Hi All,
how to apply a gaussain mask to an rgb image using opencl.
i want know how to apply a mask for 3 channels of an input rgb image.
Please help me.
Regards
R.Chandrakala
From the "Gaussian" name, it resembles a distribution graph which looks "more" in the middle but lesser on the "neighbours" and keep decreasing until 3nd - 5th far neighbours with an exponential rate. The shape of gaussian function can change filterin quality maybe.
If it were to be used as a "mask" then something like: (sum of all multiplied with their multipliers and summed. The sum is divided by total sum of multipliers)
0 0 0 0 2 3 2 0 0 0 0
0 0 0 2 3 5 3 2 0 0 0
0 0 2 3 5 7 5 3 2 0 0
0 2 3 5 7 8 7 5 3 2 0 --->just used arbitrary numbers, these should fit a function of Gaussian Distribution Gaussian filter - Wikipedia, the free encyclopedia
0 0 2 3 5 7 5 3 2 0 0
0 0 0 2 3 5 3 2 0 0 0
0 0 0 0 2 3 2 0 0 0 0
0 0 0 0 0 2 0 0 0 0 0
of course the multipliers should be between 0 and 1 with an exponential sense. If r,g,b are separately arrays, then it should be ok but if it is r,g,b,a,x,y,z,r,g,b,a,x,y,z, ,... in a single array, it could be a slower operation due to non-coalesced accesses.
And of course using a different array/image to write the results would be race-free.

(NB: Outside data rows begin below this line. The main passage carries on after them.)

-- ==== Sys2Proof/Laws/PerInstr.lean ====
section
/-! SUPPORT. R261 and R264, said of every instruction as syntax: a 32-bit slot has bit 0 set, a compact parcel has bit 0
clear, and an event has no code at all. -/

namespace Sys2Proof.Laws.CodeForm

/-- The form bit of a code (R261): 1 in a slot, 0 in a compact parcel. -/
def formBit (c : Code) : Prop :=
  match c with
  | .slot w => w.getLsbD 0 = true
  | .parcel p => p.getLsbD 0 = false
  | .none => True

/-- R261, R264. The code of an instruction has its form bit. -/
def Statement (i : Instr) : Prop := formBit (encode i)

/-- A slot whose lowest field is odd has its form bit set. -/
theorem slot_form {m : Nat} (x : BitVec m) {n : Nat} (o : BitVec n) (k : m + n = 32) (h : o.getLsbD 0 = true)
    (hn : 0 < n) : formBit (.slot ((x ++ o).cast k)) := by
  show ((x ++ o).cast k).getLsbD 0 = true
  rw [BitVec.getLsbD_cast, BitVec.getLsbD_append, if_pos hn, h]

/-- A parcel whose lowest field is even has its form bit clear. -/
theorem parcel_form {m : Nat} (x : BitVec m) {n : Nat} (o : BitVec n) (k : m + n = 16) (h : o.getLsbD 0 = false)
    (hn : 0 < n) : formBit (.parcel ((x ++ o).cast k)) := by
  show ((x ++ o).cast k).getLsbD 0 = false
  rw [BitVec.getLsbD_cast, BitVec.getLsbD_append, if_pos hn, h]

For the example of upper scheme, I take sumNeighbours( r(i,j)*multiplier(i,j) ) then divide the result by sumMultipliers(multiplier(i,j)) then repeat that for g,b elements.
Maybe hardware is capable of this thing easily? Derivatives of r,g,b values through a patch can be more appropriate because the multipliers would not be constants anymore and fits more to the picture's singularities/jaggies.
Maybe Im totally wrong and this is handled by some FFT algorithm that takes all image into consideration in professional applications.